I have an older server that I've been using in my house to sync computers, keep backups on, etc. It is running Slackware 11.0 with all the security updates applied. I would like to expose this server to the internet at large so I can access it while on other networks. The router it is behind will allow me to put it into a "DMZ" or alternatively I can open just a few select ports in the router's firewall to access this box. All I want to do is have SSH and SCP; I don't need apache running or any other services.

What is the best way to ensure security? The obvious to me is to disable root logins in SSH, but other than that, how can I ensure I don't have other services running which I either don't need or have not configured and are thus insecure?

Any help greatly appreciated, thanks for reading!

The box has some protection by being behind the router. If the only access you provide is to forward port 22 from your router to the box for SSH access then you don't have any ports exposed apart from this. There are a few things I'd look at doing:

- As well as PermitRootLogin no, use the AllowUsers or AllowGroups options to limit who can access the box;
- Use PasswordAuthentication no and only allow access via keys - in combination with the previous step, that stops almost all of the script attacks;
- Use nmap and netstat so that you know what is happening on the box. Even though you're only exposing SSH, it makes sense to know what the box is doing;
- Check your logs regularly. Use tools like logwatch to summarise them and cut down on the boredom factor.

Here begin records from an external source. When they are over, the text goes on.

/-- Under `NUM_Q` and the free table, the model's choices (assumption logs 1, 2), a uniform block of luma 1 and legal
chroma comes back with luma 1 and each chroma at its nearest level, and its codeword is the one R205 gives. The spec
derives it from R205 and R206, "under `NUM_Q`" (44_memory_and_pipeline.md R209). -/
def Obligations.UniformBlockRoundTrip : Prop :=
  ∀ (s : State) (x z : Config.F) (b : BlockPixels), BlockReady s.engine →
    b = blockPixels (asU s.engine.imgW) (asU s.engine.blk) →
    (∀ p ∈ [b.p1, b.p2, b.p3, b.p4], s.engine.pixel configParams p = ⟨1, x, z⟩) →
    configChroma.legal x = true → configChroma.legal z = true →
    ∃ t u, exec .cblk s = .next t ∧ exec .dblk t = .next u ∧
      t.engine.cw.toNat = 0xFF800000 + 16 * (configChroma.indexOf x).val + (configChroma.indexOf z).val ∧
      ∀ p ∈ [b.p1, b.p2, b.p3, b.p4], u.engine.pixel configParams p =
        ⟨1, configChroma.chromaOf (configChroma.indexOf x), configChroma.chromaOf (configChroma.indexOf z)⟩

/-- Two different blocks may be compressed, or decompressed, in either order: `PIX` and `CWM` read the same
afterwards (20_memory.md R73), on one engine (assumption log 13). -/
def Obligations.BlocksAreIndependent : Prop :=
  ∀ (i : Instr) (s a b c d : State) (k l : Word64), i = .cblk ∨ i = .dblk →
    BlockReady (s.atBlock k).engine → BlockReady (s.atBlock l).engine → k ≠ l →
    exec i (s.atBlock k) = .next a → exec i (a.atBlock l) = .next b →
    exec i (s.atBlock l) = .next c → exec i (c.atBlock k) = .next d →
    (∀ p, b.engine.pixel configParams p = d.engine.pixel configParams p) ∧
    (∀ addr, b.engine.byte configParams addr = d.engine.byte configParams addr)

/-! ### The whole machine -/

/-- Every command ends in a next state, from every state (70_reset_and_hazards.md R268, 60_exceptions.md R242). -/
def Obligations.EveryCommandGoesOn : Prop := ∀ (i : Instr) (s : State), GoesOn (exec i s)

/-- No step faults: an access of the engine outside its memories cannot happen (20_memory.md R68). -/
def Obligations.NoStepFaults : Prop := ∀ (s : State) (f : Fault), step s ≠ .fault f

/-- A failing command changes nothing but `STATUS` (60_exceptions.md R241). -/
def Obligations.FailureChangesOnlyStatus : Prop :=
  ∀ (i : Instr) (s t : State), exec i s = .next t → t.engine.status.err ≠ 0 →
    t = s.failsWith t.engine.status.err

/-- Who writes which field of `STATUS` (10_state.md R25). -/
def Obligations.StatusFieldWriters : Prop :=
  (∀ (i : Instr) (s t : State), exec i s = .next t →
    (t.engine.status.err = 0 ∧
      (if i = .clrerr then t.engine.status.anyErr = false else t.engine.status.anyErr = s.engine.status.anyErr) ∧
      ((∀ w, i ≠ .fitsu w ∧ i ≠ .fitss w) → t.engine.status.flag = s.engine.status.flag)) ∨
    (t.engine.status.err ∈ raisedCodes i ∧ t.engine.status.anyErr = true ∧
      t.engine.status.flag = s.engine.status.flag)) ∧
  (∀ (t : HostAccess Config.F) (s s' : State), hostAccess t s = .next s' → s'.engine.status = s.engine.status)

/-- A command that succeeds writes nothing outside its row of 10_state.md R29, and one that fails nothing but
`STATUS`. -/
def Obligations.WriteSetsAreComplete : Prop :=
  ∀ (i : Instr) (s t : State) (g : Group), exec i s = .next t → g ∉ writeSet i →
    (g = .anyErr → t.engine.status.err = 0) → g.same s.engine t.engine

/-- A command reads nothing outside its row of 10_state.md R29: two states that agree on what it reads end with
the same `ERR` and, where it succeeds, agree on all it writes. -/
def Obligations.ReadSetsAreComplete : Prop :=
  ∀ (i : Instr) (s s' t t' : State), (∀ g ∈ readSet i, g.same s.engine s'.engine) →
    exec i s = .next t → exec i s' = .next t' →
    t'.engine.status.err = t.engine.status.err ∧
    (t.engine.status.err = 0 → ∀ g ∈ writeSet i, g.same t.engine t'.engine)

/-- The next command executes as it would have, had the failed one never been issued, apart from `STATUS`
(60_exceptions.md R242). -/
def Obligations.FailureLeavesNoTrace : Prop :=
  ∀ (i : Instr) (s : State) (code : BitVec 3), ∃ t t', exec i s = .next t ∧
    exec i (s.failsWith code) = .next t' ∧ t'.engine.status.err = t.engine.status.err ∧
    t' = { t with engine := { t.engine with status := t'.engine.status } }

/-- The invariant is kept by every step from every state that has it: `ERR` is never 7 and both memories stay in
canonical form (10_state.md R24; the canonical form is the model's, assumption log 5). -/
def Obligations.StepKeepsInvariant : Prop := ∀ s t : State, s.Inv → step s = .next t → t.Inv

/-- The state after reset has the invariant. -/
def Obligations.ResetHasInvariant : Prop := State.reset.Inv

/-- What each of the four read transactions returns, register by register with the numbers of 10_state.md R21 and
R27, and that none changes anything else: "No address of any space has a side effect on read" (20_memory.md R67).
That the returned value stands in front of `replies` is the model's choice (assumption log 9). -/
def Obligations.ReadsReturnAndChangeNothing : Prop :=
  ∀ (s : State) (e : Engine Config.F), e = s.engine →
    (∀ r ∈ [(0x00, e.word), (0x01, e.val), (0x02, statusValue e.status), (0x03, e.imgW), (0x04, e.imgH), (0x05, e.blk),
        (0x08, e.quants.qa), (0x09, e.quants.qb), (0x0A, e.quants.qc), (0x0B, e.quants.qd), (0x0C, e.quants.qpb),
        (0x0D, e.quants.qpr), (0x0E, e.cw.setWidth 64)],
      intRegRead e r.1 = some r.2 ∧
      hostAccess (.regRead r.1) s = .next { s with replies := .register r.2 :: s.replies }) ∧
    (∀ r ∈ [(0x20, e.samples.y1), (0x21, e.samples.y2), (0x22, e.samples.y3), (0x23, e.samples.y4),
        (0x24, e.samples.pb1), (0x25, e.samples.pb2), (0x26, e.samples.pb3), (0x27, e.samples.pb4),
        (0x28, e.samples.pr1), (0x29, e.samples.pr2), (0x2A, e.samples.pr3), (0x2B, e.samples.pr4),
        (0x30, e.coeffs.a), (0x31, e.coeffs.b), (0x32, e.coeffs.c), (0x33, e.coeffs.d), (0x34, e.coeffs.apb),
        (0x35, e.coeffs.apr)],
      numRegRead e r.1 = some r.2 ∧
      hostAccess (.fregRead r.1) s = .next { s with replies := .number r.2 :: s.replies }) ∧
    (∀ p, p < asU e.imgW * asU e.imgH →
      hostAccess (.pixRead p) s = .next { s with replies := .pixel (e.pixel configParams p) :: s.replies }) ∧
    (∀ addr, addr < 4 * (asU e.imgW / 2) * (asU e.imgH / 2) →
      hostAccess (.byteRead addr) s = .next { s with replies := .byte (e.byte configParams addr) :: s.replies })
end

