/-- 95 2.3: `a > 1` is found before the table is asked. -/
theorem test_quant_domain : statusAfter 0x30000000 { State.reset.engine with coeffs := ⟨2, 0, 0, 0, 0, 0⟩ } = some 0x0E ∧
    statusAfter 0x30000000 { State.reset.engine with coeffs := ⟨-1 / 100, 0, 0, 0, 0, 0⟩ } = some 0x0E := by
  decide +kernel
theorem test_dequant : (stepped 0x31000000 { State.reset.engine with
      quants := ⟨511, 15, -16, -5, 0, 15⟩ }).map (fun e => [e.coeffs.a, e.coeffs.b, e.coeffs.c, e.coeffs.d]) =
      some [1, 1, -16 / 15, -1 / 3] ∧
    statusAfter 0x31000000 { State.reset.engine with quants := ⟨0, 0, -17, 0, 0, 0⟩ } = some 0x09 := by decide +kernel

/-- 95 1.2, Scenario C, and 95 2.4. -/
theorem test_pack : (stepped 0x40000000 { State.reset.engine with
      quants := ⟨300, 5, -3, 0, 10, 2⟩ }).map (·.cw) = some 0x9617A0A2 ∧
    (stepped 0x40000000 { State.reset.engine with quants := ⟨0, -16, 15, -1, 15, 0⟩ }).map (·.cw) = some 0x0041FFF0 ∧
    statusAfter 0x40000000 { State.reset.engine with quants := ⟨512, 0, 0, 0, 0, 0⟩ } = some 0x09 := by decide
theorem test_unpack : (stepped 0x41000000 { State.reset.engine with cw := 0xDEADBEEF }).map (·.quants) =
    some ⟨445, 11, 13, -2, 14, 15⟩ := by decide

/-- 43_codeword_packer.md R180: each field begins where the next one below it ends, from bit 32 down to 0. -/
theorem test_layout : codewordLayout.map (fun f => (f.lsb + f.width, f.lsb)) =
    [(32, 23), (23, 18), (18, 13), (13, 8), (8, 4), (4, 0)] := by decide

/-- An engine on a 4 × 2 image at block 1, its last: elements 2, 3, 6, 7 and bytes 4 to 7 (95 2.5). -/
def onBlock1 : Engine Config.F := { State.reset.engine with imgW := 4, imgH := 2, blk := 1 }

theorem test_ldpx : (stepped 0x50000000 { onBlock1 with
      pix := [(2, ⟨1, 2, 3⟩), (3, ⟨4, 5, 6⟩), (6, ⟨7, 8, 9⟩), (7, ⟨10, 11, 12⟩)] }).map (·.samples) =
    some ⟨1, 4, 7, 10, 2, 5, 8, 11, 3, 6, 9, 12⟩ := by decide +kernel
theorem test_stpx : (stepped 0x51000000 { onBlock1 with
      samples := ⟨1, 4, 7, 10, 2, 5, 8, 11, 3, 6, 9, 12⟩ }).map (·.pix) =
    some [(2, ⟨1, 2, 3⟩), (3, ⟨4, 5, 6⟩), (6, ⟨7, 8, 9⟩), (7, ⟨10, 11, 12⟩)] := by decide +kernel
theorem test_ldcw : (stepped 0x52000000 { onBlock1 with
      cwm := [(4, 0x96), (5, 0x17), (6, 0xA0), (7, 0xA2)] }).map (·.cw) = some 0x9617A0A2 := by decide
theorem test_stcw : (stepped 0x53000000 { onBlock1 with cw := 0x9617A0A2 }).map (·.cwm) =
    some [(4, 0x96), (5, 0x17), (6, 0xA0), (7, 0xA2)] := by decide

/-- 95 2.5 and 2.8: `DimensionMismatch` before `BadBlockIndex`, and `BLK` read unsigned. -/
theorem test_guard : statusAfter 0x60000000 { State.reset.engine with imgW := 3, imgH := 0, blk := 99 } = some 0x0A ∧
    statusAfter 0x50000000 { State.reset.engine with imgW := 4, imgH := 4, blk := 0x8000000000000000 } = some 0x0D ∧
    statusAfter 0x61000000 State.reset.engine = some 0x0D := by decide

/-! ### The commands that ask the table, at the example table of 95 -/

/-- The levels of `CHROMA_EX`. -/
def exampleLevels : List Rat :=
  [-7 / 20, -1 / 5, -3 / 20, -1 / 10, -77 / 1000, -11 / 200, -33 / 1000, -11 / 1000, 11 / 1000, 33 / 1000, 11 / 200,
    77 / 1000, 1 / 10, 3 / 20, 1 / 5, 7 / 20]

/-- `CHROMA_EX.chroma_of`. -/
def exampleLevel (i : Fin 16) : Rat := exampleLevels.getD i.val 0

/-- `NUM_Q` and `CHROMA_EX` (95, opening). -/
def exampleParams : Params Rat where
  num := numQ
  chroma :=
    { chromaOf := exampleLevel
      indexOf := nearestLookup numQ exampleLevel fun _ => 0
      legal := fun x => decide (-1 / 2 ≤ x ∧ x ≤ 1 / 2) }
  pixPowerOn := fun _ => (0, 0, 0)
  cwmPowerOn := fun _ => 0

/-- The engine after a command word, at the example table. -/
def exampleStep (word : CommandWord) (e : Engine Rat) : Option (Engine Rat) :=
  match engineStep exampleParams word e with
  | .ok t => some t
  | .error _ => none

/-- 95 2.3, third row of `QUANT`: ties away from zero, both ends of the legal range. -/
theorem test_quant : (exampleStep 0x30000000#32 { State.reset.engine with
      coeffs := ⟨1 / 2, 1 / 10, -1 / 10, 1 / 30, 1 / 2, -1 / 2⟩ }).map (·.quants) = some ⟨256, 2, -2, 1, 15, 0⟩ := by
  decide +kernel
theorem test_quant_illegal_chroma : (exampleStep 0x30000000#32 { State.reset.engine with
      coeffs := ⟨1 / 2, 0, 0, 0, 3 / 5, 1 / 10⟩ }).map (fun e => statusValue e.status) = some 0x0E := by decide +kernel

/-- 95 P3, line 6: block 1 of the 4 × 2 image. -/
theorem test_cblk : (exampleStep 0x60000000#32 { onBlock1 with
      pix := [(2, ⟨1 / 10, 1 / 10, -1 / 10⟩), (3, ⟨1 / 5, 1 / 5, -1 / 10⟩), (6, ⟨3 / 10, 1 / 10, -3 / 10⟩),
        (7, ⟨2 / 5, 1 / 5, -3 / 10⟩)] }).map (fun e => (e.coeffs, e.quants, e.cw, e.cwm)) =
    some (⟨1 / 4, 1 / 10, 1 / 20, 0, 3 / 20, -1 / 5⟩, ⟨128, 2, 1, 0, 13, 1⟩, 0x400820D1,
      [(4, 0x40), (5, 0x08), (6, 0x20), (7, 0xD1)]) := by decide +kernel

/-- 95 P3, line 10. -/
theorem test_dblk : (exampleStep 0x61000000#32 { onBlock1 with
      cwm := [(4, 0x40), (5, 0x08), (6, 0x20), (7, 0xD1)] }).map (·.pix) =
    some [(2, ⟨129 / 2555, 3 / 20, -1 / 5⟩), (3, ⟨1409 / 7665, 3 / 20, -1 / 5⟩), (6, ⟨2431 / 7665, 3 / 20, -1 / 5⟩),
      (7, ⟨1151 / 2555, 3 / 20, -1 / 5⟩)] := by decide +kernel

/-! ### Host transactions, the layer of several engines, the assembler -/

/-- With nothing pending a step changes nothing (assumption log 7). -/
theorem test_idle : step State.reset = .next State.reset := rfl

/-- A write of more than 32 bits to `CW` (95 2.4, last line). -/
theorem test_write_cw : (intRegWrite State.reset.engine 0x0E 0x1234567890ABCDEF).bind (fun e => intRegRead e 0x0E) =
    some 0x0000000090ABCDEF := by decide

/-- Two engines on a 4 × 2 image; engine 0 has been given block 1. -/
def twoEngines (second : Engine Rat) : MultiEngine Rat :=
  { engines := [onBlock1, second], pix := [], cwm := [], imgW := 4, imgH := 2
    given := [(1, 0)], written := [], touched := [(.codeword 1, 0)], replies := [] }

/-- 60_exceptions.md R246: a block of another engine, and other dimensions, whether `block_guard` passes or not. -/
theorem test_shared_system_refused :
    (twoEngines onBlock1).step exampleParams (.cmd 1 0x53000000#32) = .error (.blockGivenTwice 1) ∧
    (twoEngines { onBlock1 with imgW := 8, blk := 3 }).step exampleParams (.cmd 1 0x53000000#32) =
      .error (.dimensionsDiffer 1) ∧
    (twoEngines { onBlock1 with imgW := 3 }).step exampleParams (.cmd 1 0x53000000#32) = .error (.dimensionsDiffer 1) := by
  decide
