-- ==== Sys2Proof/Syntax.lean ====
section
/-! DEFINITION. The instructions: one constructor per row of spec/opcode_table.json (R80), with the operands the
table's fields name. An internal step's operands are the arguments of the phase that selects it (R89, log 13). -/

namespace Sys2Proof

/-- An agent with a phase register, and the owners a guard can have: RX, TX(k), CTRL (R13, R40). -/
inductive Agent where
  | rx
  | tx (k : Nat)
  | ctrl
  deriving DecidableEq, Repr

/-- A buffer slot, and the buffer space that is its data: `rx_slot` (space RX) or `ring[k][s]` (space TX(k,s))
(R12, R60, R214). -/
inductive SlotRef where
  | rx
  | ring (k : Nat) (s : RingIdx)
  deriving DecidableEq, Repr

/-- The rows of opcode_table.json. -/
inductive Instr where
  -- inbound bytes, by framer class (R81, R120)
  | byteStart
  | byteEnd
  | byteLf
  | byteOther (b : Byte)
  -- environment events (R86 to R88)
  | timeout
  | tickRx
  | tickTx (k : Nat)
  | flowEdge (k : Nat) (v : Level)
  -- internal steps of RX (R89)
  | rxSkip
  | readArm
  | readComplete
  | rxOfferSkip (k : Nat)
  | rxOfferTry (k : Nat)
  | rxCopy (k : Nat) (s : RingIdx)
  | rxAdvance (k : Nat) (s : RingIdx)
  | rxRelease (k : Nat) (s : RingIdx)
  | rxDone
  -- internal steps of TX(k) (R89)
  | txSample (k : Nat)
  | txSampleFlow (k : Nat)
  | txSampleHead (k : Nat) (f : FlowLevel)
  | txSampleLen (k : Nat) (f : FlowLevel) (h : RingIdx)
  | txAcquire (k : Nat) (h : RingIdx)
  | txByte (k : Nat) (h : RingIdx) (i len : Nat)
  | txAbort (k : Nat) (h : RingIdx) (i len : Nat)
  | txDone (k : Nat) (h : RingIdx) (len : Nat)
  -- internal steps of CTRL (R89)
  | ctrlDumpAcq (g : SlotRef)
  | ctrlDumpRel (g : SlotRef) (snap : List Byte)
  | ctrlStatsSlot (j : Nat) (lens : List Nat)
  | ctrlStatsEnd (lens : List Nat)
  -- host commands (R90)
  | cmdEnable (port : Nat)
  | cmdDisable (port : Nat)
  | cmdInterval (port : Nat) (ms : Millis)
  | cmdDump (g : SlotRef)
  | cmdStats
  | cmdMalformed (line : List Byte)
  deriving DecidableEq, Repr

/-- What the environment and the scheduler choose next (log 3): one encoded event, command line or row (`word`), or
an agent given its turn, R93's `STEP RX`, `STEP TX k` or `STEP CTRL` (`agent`). -/
inductive Item where
  | word (bytes : List Byte)
  | agent (a : Agent)
  deriving DecidableEq, Repr

/-- Why a word decodes to no instruction (log 5). -/
inductive DecodeError where
  /-- The word has no byte. -/
  | empty
  /-- The first token is the name of no row. -/
  | unknownName
  /-- The operand tokens are not of the row's shape. -/
  | badOperands
  /-- An operand is outside its range (a port outside 1..N, a length above BUF_SIZE, ...). -/
  | outOfRange
  deriving DecidableEq, Repr

end Sys2Proof
end

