/-- R131, R133, R153: READ_COMPLETE of a frame that fails moves exactly one counter, empties and frees the receiver slot,
and skips the fan-out. -/
def Obligations.FailedReadIsAccounted : Prop :=
  ∀ (s : State) (res : ReadResult), s.blockStatus = .running → s.rx.phase = .wait → s.reader.done = true →
    s.rx.slot.guard = .held .rx → verify s = .ok res → (∀ n, res ≠ .ok n) →
    exec .readComplete s = .next { s with
      reader := { s.reader with
        state := .idle, done := false, lock := .free
        reqOut := if s.cfg.requestLinePresent then .low else s.reader.reqOut }
      rx := { s.rx with
        cntFailedChecksum := if res = .checksumError then s.rx.cntFailedChecksum + 1 else s.rx.cntFailedChecksum
        cntFailedOther := if res = .frameTooLargeError then s.rx.cntFailedOther + 1 else s.rx.cntFailedOther
        slot := { s.rx.slot with guard := .free, length := 0 }, phase := .sleep } }

/-- R132, R133, R153: TIMEOUT. -/
def Obligations.TimeoutEndsTheRead : Prop :=
  ∀ s : State, s.blockStatus = .running → s.rx.phase = .wait → s.reader.done = false → s.rx.slot.guard = .held .rx →
    exec .timeout s = .next { s with
      reader := { s.reader with
        state := .idle, done := false, lock := .free
        reqOut := if s.cfg.requestLinePresent then .low else s.reader.reqOut }
      rx := { s.rx with
        cntFailedTimeout := s.rx.cntFailedTimeout + 1
        slot := { s.rx.slot with guard := .free, length := 0 }, phase := .sleep } }

/-! ### The receiver's iteration and fan-out -/

/-- R150, R151: TICK_RX and RX_SKIP change RX's phase and nothing else. -/
def Obligations.ReceiverWakesAndSkips : Prop :=
  ∀ s : State, s.blockStatus = .running →
    (s.rx.phase = .sleep → exec .tickRx s = .next { s with rx := { s.rx with phase := .start } }) ∧
    (s.rx.phase = .start → s.rx.enabled = false → exec .rxSkip s = .next { s with rx := { s.rx with phase := .sleep } })

/-- R155, R156: RX_OFFER_SKIP moves to the next port; RX_DONE frees the receiver slot, whose length stays. -/
def Obligations.FanoutSkipsAndEnds : Prop :=
  ∀ s : State, s.blockStatus = .running →
    (∀ k p, s.port? k = some p → s.rx.phase = .offer k → p.enabled = false →
      exec (.rxOfferSkip k) s = .next { s with rx := { s.rx with phase := .offer (k + 1) } }) ∧
    (s.rx.phase = .offer (s.cfg.n + 1) → s.rx.slot.guard = .held .rx →
      exec .rxDone s =
        .next { s with rx := { s.rx with slot := { s.rx.slot with guard := .free }, phase := .sleep } })

/-- R154: RX_OFFER_TRY targets the slot one past the head, takes its guard if it is Free, and otherwise goes on to the
next port; it never waits. -/
def Obligations.OfferTriesTheNextSlot : Prop :=
  ∀ (s : State) (k : Nat) (p : Port), s.blockStatus = .running → s.port? k = some p → s.rx.phase = .offer k →
    p.enabled = true →
    ∀ i : RingIdx, i.val = (p.head.val + 1) % 3 →
    ((p.ring.get i).guard = .free →
      ∃ t, exec (.rxOfferTry k) s = .next t ∧
        t = { s with rx := { s.rx with phase := .copy k i }, ports := t.ports } ∧
        PortsBut s t k { p with ring := p.ring.set i { p.ring.get i with guard := .held .rx } } ∧ SameBytes s t) ∧
    ((p.ring.get i).guard ≠ .free →
      exec (.rxOfferTry k) s = .next { s with rx := { s.rx with phase := .offer (k + 1) } })

/-- R157: RX_COPY writes the telegram's bytes and its length into the slot RX holds, and no other byte. -/
def Obligations.CopyWritesTheTelegram : Prop :=
  ∀ (s : State) (k : Nat) (i : RingIdx) (p : Port), s.blockStatus = .running → s.port? k = some p →
    s.rx.phase = .copy k i → (p.ring.get i).guard = .held .rx → s.rx.n ≤ s.cfg.bufSize →
    Listed s.rx.slot.data s.rx.n →
    ∃ t m, exec (.rxCopy k i) s = .next t ∧
      t = { s with rx := { s.rx with phase := .advance k i }, ports := t.ports } ∧
      PortsBut s t k { p with ring := p.ring.set i { p.ring.get i with data := m, length := s.rx.n } } ∧
      (∀ j < s.rx.n, t.memRead (.ring k i) j = s.memRead .rx j) ∧
      ∀ g off, (g = .ring k i → s.rx.n ≤ off) → t.memRead g off = s.memRead g off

To lock down sshd, in sshd_config:
1. Use the PermitRootLogin no directive.
2. Use the Protocol 2 directive.
3. Disable all forms of authentication except for pubkey. You may need to keep the private key on a usb jump drive if you use different client computers. (And if that's the case, use a strong passphrase and delete the private key when you're done with it.)
4. Use iptables or tcp_wrappers to open the sshd service to only the subnets that really need access. Deny everything else.
5. Keep your OpenSSH software up to date.

Some people suggest moving the sshd service to listen on a different port. To each his own, I guess. There are ways to harden sshd further, which get more complicated.

To check for any other running / listening services, try:

Thanks for the tips!

Although I have heard of nmap and netstat before, I am unfamiliar with their common usages. Is the idea to run them at regular intervals in order to see any unwanted attention/activity on the network?

And as far as the logs go, which logs should I watch, and what kind of things should I be on the lookout for? I found the man page for logwatch, but it's a tad short on the details.

Thank you for your reply!

Edit: Replies come quickly! Thanks anomie for the tips :-)

The netstat command I mentioned will show you all tcp / udp services running on that machine. You'll want to review the nmap manpages. Its use will be to determine which services are open to the network you're scanning from. Lots of info here: http://insecure.org/nmap/

You're going to want to keep an eye on /var/log/secure for failed ssh logins.

My 1/2 cent: all the "script kiddie" login attempts I was seeing every day stopped when I did this. Won't say it's any more "secure" this way, but ALOT fewer messages to slog through in my log files...

For other tips try searching for 'harden slack'. There used to be a tutorial and/or script for general hardening.

+1 for using another port than the default.

Hi,

This one seems to be ok!

Excellent advice but I would run ssh on some port other than 22. Most of the automated ssh attack scanners are written to hit port 22, so I would (and in fact I do) use some other port. I suggest you pick a high number and one that isn't used for other popular services.

Also, the 'Shields Up' web utility from GRC will show you exactly what ports on your router are open.